Identification of Transcriptional Networks during Liver Regeneration
Peter White, John E. Brestelli, Klaus H. Kaestnert, and Linda E. Greenbaum. J Biological Chemistry. 2005. 280(5):3715-3722.
The regenerative ability of the liver in humans and animals is well known, however little is known about the mechanisms that regulate the proliferation of hepatocytes. The partial hepatectomy model in rodents is an extensively used experimental model of hepatic growth in which partial removal of the liver induces normally quiescent hepatocytes and non-parenchymal liver cells to reenter the cell cycle and restore the liver in about two weeks. Using this model, researchers at the University of Pennsylvania Medical School identified differentially expressed genes from mouse liver cDNA samples taken at 0, 2, 16, and 40 hr post-hepatectomy (time points that correspond to the priming phase, hepatocyte mid-G1 phase, and peak of the hepatocyte S phase in the partial hepatectomy model).

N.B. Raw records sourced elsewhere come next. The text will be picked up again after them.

-- ==== Sys2Proof/Machine/Boot.lean ====
section
/-! DEFINITION. Starts (R43, R52, R55, R472 to R503): straps, the NOR, the Idsar image and the configuration lock, buffer
training, images and microcode, the release of the pools, serving, failed starts and Chrysalis mode. -/

namespace Sys2Proof.Machine

/-! ### Stages (R502) -/

/-- STAGE. -/
def State.stage (s : State) : Nat := s.f .svc F.SVC_BOOT_STAT_STAGE
/-- The state with STAGE replaced. -/
def State.setStage (s : State) (n : Nat) : State := s.setF .svc F.SVC_BOOT_STAT_STAGE n
/-- A start is under way that can fail (R492). -/
def State.starting (s : State) : Bool := decide (1 ≤ s.stage ∧ s.stage ≤ 6)

/-- COUNT is one more, up to 3, and REASON is written (R491, R492). -/
def State.countFail (s : State) (reason : Nat) : State :=
  (s.setF .svc F.SVC_FAIL_COUNT (min 3 (s.f .svc F.SVC_FAIL_COUNT + 1))).setF .svc F.SVC_FAIL_REASON reason

/-- A failed start: the end record, COUNT and REASON, STAGE 9h, and a warm reset (R492); without a NOR, no record. -/
def State.startFail (s : State) (reason : Nat) : State :=
  let s1 := s.countFail reason
  let s2 := if reason = 0x10 then s1 else s1.histEnd 1 reason
  ((s2.setStage 9).err .svc seStart).warmReset .service

/-! ### Straps, NOR and attempt (R472, R473, R493, R494) -/

/-- The attempt that COUNT gives (R472, R494). -/
def State.attempt (s : State) : Nat := if s.svcs.strapBoot = 1 then 3 else s.f .svc F.SVC_FAIL_COUNT + 1
/-- The start enters Chrysalis mode (R496). -/
def State.entersChrysalis (s : State) : Bool := s.svcs.strapBoot == 2 || (s.svcs.strapBoot != 1 && s.f .svc F.SVC_FAIL_COUNT == 3)
/-- The firmware slot of an attempt (R494). -/
def BootRec.slot (b : BootRec) (attempt : Nat) : Nat :=
  if attempt = 1 then b.next else if attempt = 2 then (if b.next = 2 then 3 else 2) else 1
/-- The patch location of an attempt: 0 A, 1 B, 3 none (R494). -/
def State.attemptPatch (s : State) (attempt : Nat) : Nat :=
  let p := s.bootRec.patchNext
  if attempt = 1 then (if p < 2 then p else 3)
  else if attempt = 2 ∧ p < 2 ∧ s.holdsImage (patchAt (1 - p)) = true then 1 - p
  else 3

/-- The order of the Idsar locations at a start without a valid choice (R483). -/
def State.idsarOrder (s : State) : List Nat :=
  let n := s.bootRec.idsarNext % 2
  let ends := s.history.filter (fun (r : Nat × List Byte) => leNat (slice r.2 4 1) == 2)
  let bad := match newestRec 8 ends with
    | some r => leNat (slice r.2 7 1) % 2 == n && [4, 5, 7].contains (leNat (slice r.2 26 1))
    | none => false
  if bad then [1 - n, n] else [n, 1 - n]

/-- Chrysalis mode: the record, STAGE 8h, and port 0's controller with the buffer it trains (R496). -/
def State.enterChrysalis (s : State) : State :=
  let s1 := (s.setSvcs { s.svcs with chrysalis := true }).setF .svc F.SVC_BOOT_STAT_ATTEMPT 0
  let s2 := (s1.histBegin 3 (if s1.svcs.strapBoot = 3 then 0x11 else 0)).setStage 8
  let s3 := if s2.locked then s2
    else (((s2.setF .buf F.BUF_CFG_RATE 0).setF .buf F.BUF_CFG_RANKS2 0).setF .buf F.BUF_CFG_SIZE 1)
  let s4 := ([UnitId.hostg, .cmd, .pep 0, .buf]).foldl (fun t u => t.enableSet u true) s3
  let s5 := if s4.inReset (.pep 1) then s4 else s4.setUnitState (.pep 1) stParked
  { s5 with dev := { s5.dev with warmInProgress := false } }
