-- ==== Sys2Proof/Machine/Core.lean ====
section
/-! DEFINITION. The machine as the host runs it. -/

def Sys2Proof.core : Host.Core := { State := Sys2Proof.Machine.State, Fault := Sys2Proof.Machine.Fault, Refusal := Sys2Proof.Machine.Refusal, step := Sys2Proof.Machine.step, reset := Sys2Proof.Machine.State.reset }
end

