/-- The admin commands complete: Identify answers its structure, each log page is answered in part and its events are held no
longer unless they are retained, security commands reach the enclave's channel, and namespaces are created, formatted, resized
and deleted with their bands (R289, R292, R305, R420, R432, R442, R447, R453, R535 to R542). -/
def Obligations.AdminCommands : Prop :=
  (∀ (s : State) (fn : Fin 64) (nsid : Nat), s.running → s.ctrlServes fn.val = true → s.svcs.chrysalis = false →
    Completes (.identify fn 2 nsid) s (fun t => t.resp = .data (s.identifyList fn.val nsid) ∧ OnlyAnswer s t))
  ∧ (∀ (s : State) (fn : Fin 64) (nsid : Nat), s.running → s.ctrlServes fn.val = true →
    Completes (.identify fn 1 nsid) s (fun t =>
      ∃ l, t.resp = .data l ∧ l.length = 4096 ∧ slice l 78 2 = leBytes 2 (fn.val + 1)
        ∧ slice l 516 4 = leBytes 4 (if s.svcs.chrysalis = true then 0 else 256)
        ∧ t = { s with freeCtr := s.freeCtr + 1, resp := t.resp }))
  ∧ (∀ (s : State) (fn : Fin 64) (nsid : Nat) (n : Namespace), s.running → s.ctrlServes fn.val = true → s.svcs.chrysalis = false →
    s.ns? nsid = some n → fn.val ∈ n.attached →
    Completes (.identify fn 0 nsid) s (fun t =>
      ∃ l, t.resp = .data l ∧ l.length = 4096 ∧ slice l 0 8 = leBytes 8 n.size ∧ slice l 92 4 = leBytes 4 n.ana
        ∧ t = { s with freeCtr := s.freeCtr + 1, resp := t.resp }))
  ∧ (∀ (s : State) (i : Instr) (fn : Fin 64) (rae : Bool) (off n page : Nat) (l : List Byte), s.running → s.ctrlServes fn.val = true →
    s.svcs.chrysalis = false → off % 4 = 0 → off ≤ l.length →
    (i = .errorInformationLog fn rae off n ∧ page = 0x01 ∧ l = s.errorLog fn.val)
      ∨ (i = .firmwareSlotLog fn rae off n ∧ page = 0x03 ∧ l = s.slotLog)
      ∨ (i = .settingsResetLog fn rae off n ∧ page = 0xC0 ∧ l = s.settingsLog)
      ∨ (i = .bootHistoryLog fn rae off n ∧ page = 0xC1 ∧ l = s.bootLog)
      ∨ (i = .thermalShutdownLog fn rae off n ∧ page = 0xC2 ∧ l = s.shutLog) →
    Completes i s (fun t =>
      t.resp = .data (slice l off n)
        ∧ (t.ctrl fn.val).held = (if rae = true then (s.ctrl fn.val).held else (s.ctrl fn.val).held.filter (fun e => e.page != page))
        ∧ t = { s with hosts := { s.hosts with ctrls := t.hosts.ctrls }, resp := t.resp }))
  ∧ (∀ (s : State) (fn : Fin 64) (rae : Bool) (off n : Nat), s.running → s.ctrlServes fn.val = true → s.svcs.chrysalis = false →
    off % 4 = 0 → off ≤ 512 →
    Completes (.smartHealthLog fn rae off n) s (fun t =>
      t.resp = .data (slice (s.lookCrit.smartLog fn.val) off n) ∧ t.hosts.crit = s.lookCrit.hosts.crit ∧ t.regs = s.regs
        ∧ t.mem = s.mem ∧ t.buf = s.buf))
  ∧ (∀ (s : State) (fn : Fin 64) (rae : Bool) (off n : Nat), s.running → s.ctrlServes fn.val = true → s.svcs.chrysalis = false →
    off % 4 = 0 → off ≤ s.headLog.length →
    Completes (.twinHeadHealthLog fn rae off n) s (fun t =>
      t.resp = .data (slice s.headLog off n)
        ∧ t = { s with hosts := { s.hosts with ctrls := t.hosts.ctrls }, freeCtr := s.freeCtr + 1, resp := t.resp }))
  ∧ (∀ (s : State) (fn : Fin 64) (p : Fin 2) (secp : BitVec 8) (spsp : BitVec 16) (nsid desc buf : Nat) (data : List Byte),
    s.running → s.ctrlServes fn.val = true → s.svcs.chrysalis = false → secp.toNat ∈ secProtocols → s.live (.pool p) = true →
    desc % 64 = 0 → desc < 2 ^ 32 → s.region desc = some .sysSram → s.inWork desc 64 = true → s.inWork buf data.length = true →
    buf < 2 ^ 32 → (s.rqs (p.val + 1)).length < 8 →
    Completes (.securitySend fn p secp spsp nsid desc buf data) s (fun t =>
      t.resp = .waiting ∧ t.rqs (p.val + 1) = s.rqs (p.val + 1) ++ [⟨desc, false⟩]
        ∧ t.bytes desc 64 = secDescriptor hoSecSend fn.val secp.toNat spsp.toNat nsid data.length buf true
        ∧ (buf + data.length ≤ desc ∨ desc + 64 ≤ buf → t.bytes buf data.length = data)
        ∧ (∀ a, (a < desc ∨ desc + 64 ≤ a) → (a < buf ∨ buf + data.length ≤ a) → t.byte a = s.byte a)
        ∧ RegsBut s t [(.buf, Reg.BUF_INJ_CTL)]
        ∧ t = { s with mem := t.mem, lines := t.lines, regs := t.regs, buf := t.buf, hzl := t.hzl, resp := t.resp }))
  ∧ (∀ (s : State) (fn : Fin 64) (p : Fin 2) (secp : BitVec 8) (spsp : BitVec 16) (nsid desc buf len : Nat),
    s.running → s.ctrlServes fn.val = true → s.svcs.chrysalis = false → secp.toNat ∈ secProtocols → s.live (.pool p) = true →
    desc % 64 = 0 → desc < 2 ^ 32 → s.region desc = some .sysSram → s.inWork desc 64 = true → s.inWork buf len = true →
    (s.rqs (p.val + 1)).length < 8 →
    Completes (.securityReceive fn p secp spsp nsid desc buf len) s (fun t =>
      t.resp = .waiting ∧ t.rqs (p.val + 1) = s.rqs (p.val + 1) ++ [⟨desc, false⟩]
        ∧ t.bytes desc 64 = secDescriptor hoSecRecv fn.val secp.toNat spsp.toNat nsid len buf false
        ∧ (∀ a, (a < desc ∨ desc + 64 ≤ a) → t.byte a = s.byte a) ∧ RegsBut s t [(.buf, Reg.BUF_INJ_CTL)]
        ∧ t = { s with mem := t.mem, lines := t.lines, regs := t.regs, buf := t.buf, hzl := t.hzl, resp := t.resp }))
  ∧ (∀ (s : State) (fn : Fin 64) (nsid ses ms pi : Nat) (n : Namespace), s.running → s.ctrlServes fn.val = true →
    s.svcs.chrysalis = false → ses < 2 → formatOk ms pi = true → nsid ≠ 0xFFFFFFFF → s.ns? nsid = some n →
    s.nsNamed nsid = [n] → s.nsBusy nsid = false →
    Completes (.formatNvm fn nsid ses ms pi) s (fun t =>
      t.resp = .status .success ∧ t.ns? nsid = some { n with ms := ms, pi := pi }
        ∧ (∀ m, m ≠ nsid → t.ns? m = s.ns? m) ∧ (∀ e ∈ t.cmd.exts, e.2.nsx ≠ nsxOf nsid) ∧ t.regs = s.regs ∧ t.mem = s.mem))
  ∧ (∀ (s : State) (fn : Fin 64) (x : NsSpec) (rest : List Band) (k : Nat), s.running → s.ctrlServes fn.val = true →
    s.svcs.chrysalis = false → 1 ≤ x.ana → x.ana ≤ 32 → x.bands ≠ [] → x.attached.all (fun f => s.fnExists f.val) = true →
    formatOk x.ms x.pi = true → takeBands (x.bands ++ x.free) s.hosts.freeBands = some rest →
    bandsOk x.zoned (x.bands.map Band.cap) x.free = true → (List.range 256).find? (fun k => (s.ns? (k + 1)).isNone) = some k →
    s.drbgDue = false → s.keyFull k = false →
    Completes (.namespaceCreate fn x) s (fun t =>
      t.ns? (k + 1) = some ⟨k + 1, x.zoned, nsSize x.zoned (x.bands.map Band.cap), x.ms, x.pi, x.kpio, x.ana, x.attached.map Fin.val,
          x.bands, x.bands.map Band.cap, x.free, []⟩
        ∧ t.hosts.freeBands = rest ∧ (∀ m, m ≠ k + 1 → t.ns? m = s.ns? m)))
  ∧ (∀ (s : State) (fn : Fin 64) (nsid : Nat) (n : Namespace), s.running → s.ctrlServes fn.val = true →
    s.svcs.chrysalis = false → nsid ≠ 0xFFFFFFFF → s.nsNamed nsid = [n] → s.nsBusy nsid = false →
    (s.nsSlots nsid).any s.keyFull = false →
    Completes (.namespaceDelete fn nsid) s (fun t =>
      t.ns? nsid = none ∧ (∀ m, m ≠ nsid → t.ns? m = s.ns? m) ∧ t.hosts.freeBands = s.hosts.freeBands ++ n.bands ++ n.free
        ∧ (∀ e ∈ t.cmd.exts, e.2.nsx ≠ nsxOf nsid)))
  ∧ (∀ (s : State) (fn : Fin 64) (nsid : Nat) (bands free rest : List Band) (lens : List Nat) (n : Namespace), s.running → s.ctrlServes fn.val = true →
    s.svcs.chrysalis = false → s.ns? nsid = some n → bands ≠ [] →
    bands.take (min bands.length n.bands.length) = n.bands.take (min bands.length n.bands.length) →
    takeBands (bands ++ free) (s.hosts.freeBands ++ n.bands ++ n.free) = some rest →
    lens = n.lens.take (min bands.length n.bands.length) ++ (bands.drop (min bands.length n.bands.length)).map Band.cap →
    bandsOk n.zoned lens free = true →
    s.nsBusy nsid = false →
    Completes (.namespaceResize fn nsid bands free) s (fun t =>
      t.resp = .status .success ∧ t.ns? nsid = some { n with bands := bands, lens := lens, free := free, size := nsSize n.zoned lens }
        ∧ (∀ m, m ≠ nsid → t.ns? m = s.ns? m) ∧ t.hosts.freeBands = rest ∧ t.regs = s.regs ∧ t.mem = s.mem
        ∧ (nsSize n.zoned lens < n.size →
            ∀ e ∈ t.cmd.exts, ¬(e.2.nsx = nsxOf nsid ∧ nsSize n.zoned lens ≤ e.2.slba))))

To help understand their role in regulatory and signaling networks that control hepatic proliferation in vivo, the differentially expressed genes were uploaded to the IPA application. Although Fos, JunB, JunD, and Myc were not detected by microarray analysis due to sensitivity limitations, IPA included these genes as likely members in a network that regulates early growth responses at the 2 hr time point. Subsequent quantitative PCR analysis confirmed that these genes were upregulated. This underscores the power of IPA when microarray analysis is limited by sensitivity or a gene of interest is not represented on an array. The network analysis also revealed an association between Myc and DUSP6 (MPK3), an inhibitor of extracellular signal-regulated kinase/mitogen-activated protein kinase signaling activity- a new finding for the partial hepatectomy model.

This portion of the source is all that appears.